EXERCISE DIRECTIONS - Up to and including the line with "namespace Sys2Proof.Machine", return every line from the start of the entries below exactly.

[Opening DATA section]

-- ==== Sys2Proof/Machine/HostInterface.lean ====
section
/-! DEFINITION. The host's operations (40_scheduler.md R117 to R120): building an engine, preloading it, running it. The
snapshots of R119 are reads of `State`. -/

namespace Sys2Proof.Machine

/-- `initialize(PROGRAM)` on records (R117, 70_reset_and_hazards.md R360): the parameters and the program are checked, and
either an engine in the reset state exists or a load error is answered (60_exceptions.md R335). Which reason it carries when
several checks fail is the model's choice (R330: free-form; DESIGN CHOICE: log 22): the parameters first, then the empty
program, then an operand out of range, then the refused form. -/
def initEngine (P : Params) (program : List Instr) : Result State :=
  if !P.wellFormed then .refused (.loadError .badParameters)
  else if program.isEmpty then .refused (.loadError .emptyProgram)
  else if !program.all (Instr.inRange P) then .refused (.loadError .operandOutOfRange)
  else if !program.all Instr.wellFormed then .refused (.loadError .refusedForm)
  else .next (State.resetWith P program)

/-- `initialize(PROGRAM)` on packed words (30_encoding.md R83, R88). An ill-formed word is reported before anything else, the
first one of the program (DESIGN CHOICE: log 22). -/
def initEngineWords (P : Params) (ws : List PackedWord) : Result State :=
  match decodeProgram ws with
  | .ok program => initEngine P program
  | .error e => .refused (.loadError (.illFormedWord e))

/-- The host may preload until the first tick, which is when `clock` is still 0 (R120). -/
def State.preloadable (s : State) : Bool := s.clock == 0

/-- Preload of one word of data memory (20_memory.md R74, R120): before the first tick, in range and with an `XLEN`-bit value,
or refused. -/
def preloadMem (a : Nat) (v : Word) (s : State) : Result State :=
  if s.preloadable && decide (a < s.cfg.dmemWords) && s.cfg.holds v then .next (s.writeMem a v) else .refused .preloadRefused

/-- Preload of one register (R120): before the first tick, one of the `NREG` registers, with an `XLEN`-bit value, or refused. -/
def preloadReg (r : Reg) (v : Word) (s : State) : Result State :=
  if s.preloadable && decide (r.val < s.cfg.nreg) && s.cfg.holds v then .next (s.setReg r v) else .refused .preloadRefused

/-- `run_for(n)` (R118): at most `n` ticks, stopping early once halted or faulted. `run_until_halt` is `runFor` under
enough fuel. -/
def runFor (n : Nat) (s : State) : Result State :=
  match n with
  | 0 => .next s
  | n + 1 =>
    if s.terminal then .next s
    else
      match advanceCycle s with
      | .next t => runFor n t
      | .fault f => .fault f
      | .refused e => .refused e

end Sys2Proof.Machine
end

[Closing DATA section]

EXERCISE OUTPUT -
-- ==== Sys2Proof/Machine/HostInterface.lean ====
section
/-! DEFINITION. The host's operations (40_scheduler.md R117 to R120): building an engine, preloading it, running it. The
snapshots of R119 are reads of `State`. -/

namespace Sys2Proof.Machine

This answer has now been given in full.